The system 500 further includes a communications infrastructure 518
(e.g., a communications bus, cross-over bar, or network) to which
the aforementioned devices/modules 511 through 517 are
connected.
[0066] The information transferred via communications interface 517
may be in the form of signals such as electronic, electromagnetic,
optical, or other signals capable of being received by
communications interface 517, via a communication link that carries
signals to/from a plurality of sinks/sources, such as, the Internet
550, a mobile electronic device 551, a server 552, or a network
553, and may be implemented using wire or cable, fiber optics, a
phone line, a cellular phone link, an radio frequency (RF) link,
and/or other communication channels.
[0067] In one implementation, in a mobile wireless device such as a
mobile phone, the system 500 further includes an image capture
device 520 such as a camera 127 (FIG. 2). The system 500 may
further include application modules, such as MMS module 521, SMS
module 522, email module 523, social network interface (SNI) module
524, audio/video (AV) player 525, web browser 526, image capture
module 527, etc.
[0068] The system 500 further includes an authenticating and
authorizing processing module 530 as described herein, according to
an embodiment. In one implementation of the authenticating and
authorizing processing module 530 along with an operating system
529 may be implemented as executable code residing in a memory of
the system 500. In another embodiment, such modules are in
firmware, etc.
[0069] As is known to those skilled in the art, the aforementioned
example architectures described above, according to said
architectures, can be implemented in many ways, such as program
instructions for execution by a processor, as software modules,
microcode, as computer program product on computer readable media,
as analog/logic circuits, as application specific integrated
circuits, as firmware, as consumer electronic devices, AV devices,
wireless/wired transmitters, wireless/wired receivers, networks,
multi-media devices, etc. Further, embodiments of said Architecture
can take the form of an entirely hardware embodiment, an entirely
software embodiment or an embodiment containing both hardware and
software elements.
[0070] One or more embodiments have been described with reference
to flowchart illustrations and/or block diagrams of methods,
apparatus (systems) and computer program products according to one
or more embodiments. Each block of such illustrations/diagrams, or
combinations thereof, can be implemented by computer program
instructions. The computer program instructions when provided to a
processor produce a machine, such that the instructions, which
execute via the processor creates means for implementing the
functions/operations specified in the flowchart and/or block
diagram. Each block in the flowchart/block diagrams may represent a
hardware and/or software module or logic, implementing one or more
embodiments. In alternative implementations, the functions noted in
the blocks may occur out of the order noted in the figures,
concurrently, etc.
[0071] The terms "computer program medium," "computer usable
medium," "computer readable medium", and "computer program
product," are used to generally refer to media such as main memory,
secondary memory, removable storage drive, a hard disk installed in
hard disk drive. These computer program products are means for
providing software to the computer system. The computer readable
medium allows the computer system to read data, instructions,
messages or message packets, and other computer readable
information from the computer readable medium. The computer
readable medium, for example, may include non-volatile memory, such
as a floppy disk, ROM, flash memory, disk drive memory, a CD-ROM,
and other permanent storage. It is useful, for example, for
transporting information, such as data and computer instructions,
between computer systems. Computer program instructions may be
stored in a computer readable medium that can direct a computer,
other programmable data processing apparatus, or other devices to
function in a particular manner, such that the instructions stored
in the computer readable medium produce an article of manufacture
including instructions which implement the function/act specified
in the flowchart and/or block diagram block or blocks.

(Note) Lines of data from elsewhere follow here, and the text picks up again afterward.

/-- The Vault entry of every thread, region 0 and VAULTEN. -/
def State.installVault (s : State) : State :=
  match s.board.vaultOk, s.board.flash.vault with
  | true, some b =>
    let v : Reg := ((b.entry &&& ~~~63) ||| 1).setWidth 72
    let s := (List.range (48 * s.variant.isles)).foldl (fun (s : State) t => s.modThread t fun x => { x with ventry := v }) s
    { s with worlds := { s.worlds with vaulten := true, regions := sset {} s.worlds.regions 0 (imageRegion b), gen := s.worlds.gen + 1 } }
  | _, _ => s

/-- Every admitted Isle takes the region table. -/
def State.sendTable (s : State) : State :=
  let isles := smap ({} : Isle) s.isles fun _ x =>
    if x.cond = .admitted then { x with regions := s.worlds.regions, rgnGen := s.worlds.gen } else x
  { s with isles }

/-- The context keys and the Vault key are drawn (R121). -/
def State.drawKeys (s : State) (keys : List (BitVec 64)) (vaultKey : BitVec 64) : State :=
  let ctxKeys : Store (BitVec 64) := (keys.take 4096).zipIdx.foldl (fun m p => sset 0 m p.2 p.1) []
  { s with keys := { s.keys with ctxKeys, vaultKey } }

/-- Step 7, once Harbour's bearing fits (R426). -/
def State.startup7 (s : State) (dur : BitVec 64) (rngFails : Nat) (keys : List (BitVec 64)) (vaultKey : BitVec 64)
    (offsets : List (BitVec 16)) : State :=
  if !claimOk s.ledger 0 24 then (s.claim reqHarbour 0 24).1
  else
  let s : State := { s with lh := { s.lh with run := true, count := 0, epoch := 0 } }
  let s := s.startCopies offsets
  if s.home.mask = 0 then s.startStop 7 5
  else if rngFails = 3 then s.startStop 7 7
  else
    let s := ((s.drawKeys keys vaultKey).installVault).sendTable
    let s := (s.claim reqHarbour 0 24).1
    ((List.range 12).foldl (fun s b => s.assignRings b) s).stepDone 7 dur

/-! ### Step 8 (R357, R432, R434) -/

def State.startup8 (s : State) (dur : BitVec 64) : State :=
  let isles := (List.range 12).filter fun n => (s.isle n).cond == .admitted
  let s := (isles.flatMap fun n => (List.range 24).map fun c => n * 24 + c).foldl (fun (s : State) q => s.rampsEnd.bootCore q) s
  s.stepDone 8 dur

/-- The package starts up: VAUX is in range, the reset land is released, and nothing has stopped it. -/
def Board.starting (b : Board) : Bool := b.vaux && !b.resetHeld && b.stopped.isNone && b.fatal.isNone

/-- STARTUP_STEP (R428): the step in progress ends with what it found. -/
def execStartupStep (x : StartIn) (s : State) : Res :=
  if !s.board.starting then .next s
  else match s.board.step, x with
    | 1, .step1 dur => .next (s.startup1 dur)
    | 2, .step2 dur a b u v => .next (s.startup2 dur a b u v)
    | 3, .step3 dur ok ds => .next (s.startup3 dur ok ds)
    | 4, .step4 dur is => .next (s.startup4 dur is)
    | 5, .step5 dur ds rs => .next (s.startup5 dur ds rs)
    | 6, .step6 dur fs => .next (s.startup6 dur fs)
    | 7, .step7 dur r ks vk os => .next (s.startup7 dur r.val ks vk os)
    | 8, .step8 dur => .next (s.startup8 dur)
    | _, _ => .next s

/-! ### Scopes of reset (R438 to R440) -/

/-- What every reset keeps: the waiting commands, the part itself with its fuses, the board flash and the free values. -/
def State.fresh (s : State) (straps : BitVec 3) : State :=
  { State.reset with
    pending := s.pending, variant := s.variant, free := s.free
    umf := { State.reset.umf with floor := s.umf.floor, aliasNo := s.umf.aliasNo }
    board := { State.reset.board with flash := s.board.flash, smbAddr := straps } }

/-- The recorder's slots and fill fields, kept while VAUX stays (R412). -/
def Evr.kept (e : Evr) : Evr :=
  { slots := e.slots, seq := e.seq, ffill := e.ffill, tnext := e.tnext, tfull := e.tfull, seqsat := e.seqsat }

/-- POWER_ON (R426, R440): slotsOk is what the recorder will find at step 1. -/
def execPowerOn (straps : BitVec 3) (slotsOk : Bool) (s : State) : Res :=
  let t := s.fresh straps
  .next { t with
    evr := if slotsOk && !s.board.slotsLost then s.evr.kept else {}
    board := { t.board with slotsLost := !slotsOk || s.board.slotsLost } }

/-- PKG_RESET_ASSERT (R439): the units outside the always-on island stop. -/
def execPkgResetAssert (s : State) : Res := .next { s with board := { s.board with resetHeld := true } }

/-- A package reset (R438, R439): step 1's record, and step 2 begins. -/
def State.packageReset (s : State) (straps : BitVec 3) : State :=
  let t := s.fresh straps
  let t := { t with
    evr := { s.evr.kept with travel := s.evr.travel, queue := s.evr.queue, lost := s.evr.lost }
    board := { t.board with thermtrip := s.board.thermtrip, slotsLost := s.board.slotsLost } }
  t.checkSlots.stepDone 1 0

/-- PKG_RESET_RELEASE (R426): held is how long the land was low, in ns. -/
def execPkgResetRelease (held : BitVec 32) (straps : BitVec 3) (s : State) : Res :=
  if !s.board.resetHeld then .next s
  else if held.toNat < 10000 ∨ !s.board.vaux then .next { s with board := { s.board with resetHeld := false } }
  else .next (s.packageReset straps)

/-! ### Package fatal (R445 to R448) -/

/-- Every unit outside the always-on island stops and loses its state; the last temperatures stay (R446). -/
def State.unitsStop (s : State) : State :=
  let isles := smap ({} : Isle) s.isles fun _ x => { temps := x.temps, tempMax := x.tempMax, vCurMax := x.vCurMax, idigest := x.idigest }
  { s with
    threads := [], cores := [], isles, straits := [], home := {}, net := [], replies := [], mem := [], chans := [], memSets := []
    memTop := 0, ports := {}, sites := [], harbour := {}, worlds := {}, snd := [], keys := {} }

/-- Package fatal with its DETAIL; the first cause stands. -/
def State.fatal (s : State) (d : BitVec 8) : State :=
  let s := s.unitsStop
  { s with board := { s.board with
      fatal := some (s.board.fatal.getD d), vkey := false, vserdes := false, vddq := false } }

/-- RAIL_OUT_OF_RANGE (R445): a rail that is off has no range. -/
def execRailOutOfRange (r : Rail) (s : State) : Res :=
  match r with
  | .vcore n =>
    if s.isleFit n && (s.isle n).vcore then .next ((s.modIsle n fun x => { x with mute := true }).detect n .severed) else .next s
  | .vkey => if s.board.vkey then .next (s.fatal 8) else .next s
  | .vserdes => if s.board.vserdes && !s.pwr.lagoon then .next (s.fatal 8) else .next s
  | .vddq => if s.board.vddq then .next (s.fatal 8) else .next s
  | .vaux =>
    let s := s.unitsStop
    .next { s with
      evr := {}
      board := { s.board with vaux := false, slotsLost := true, step := 0, vkey := false, vserdes := false, vddq := false } }
  | .vfuse => if 1 ≤ s.board.step ∧ s.board.step ≤ 3 then .next (s.fatal 8) else .next s

/-- REFCLK_LOSS (R448). -/
def execRefclkLoss (s : State) : Res := if s.board.vaux then .next (s.fatal 9) else .next s

/-- THERMAL_TRIP (R447): points 0 to 71 are the Isles', six each, and 72 to 95 the Keystone's. -/
def execThermalTrip (pt : Fin 96) (s : State) : Res :=
  if pt.val < 72 ∧ !s.isleFit (pt.val / 6) then .next s
  else if s.board.vaux then
    let s := s.fatal 10
    .next { s with board := { s.board with thermtrip := true } }
  else .next s

/-- PMB_ALERT (R444): Umfoent reads the land. -/
def execPmbAlert (lvled : Bool) (s : State) : Res := .next { s with board := { s.board with pmbAlert := lvled } }

end Sys2Proof.Machine
end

[0072] Computer program instructions representing the block diagram
and/or flowcharts herein may be loaded onto a computer,
programmable data processing apparatus, or processing devices to
cause a series of operations performed thereon to produce a
computer implemented process. Computer programs (i.e., computer
control logic) are stored in main memory and/or secondary memory.
Computer programs may also be received via a communications
interface. Such computer programs, when executed, enable the
computer system to perform the features of the embodiments as
discussed herein. In particular, the computer programs, when
executed, enable the processor and/or multi-core processor to
perform the features of the computer system. Such computer programs
represent controllers of the computer system. A computer program
product comprises a tangible storage medium readable by a computer
system and storing instructions for execution by the computer
system for performing a method of one or more embodiments.
[0073] Though the embodiments have been described with reference to
certain versions thereof; however, other versions are possible.
Therefore, the spirit and scope of the appended claims should not
be limited to the description of the preferred versions contained
herein.
* * * * *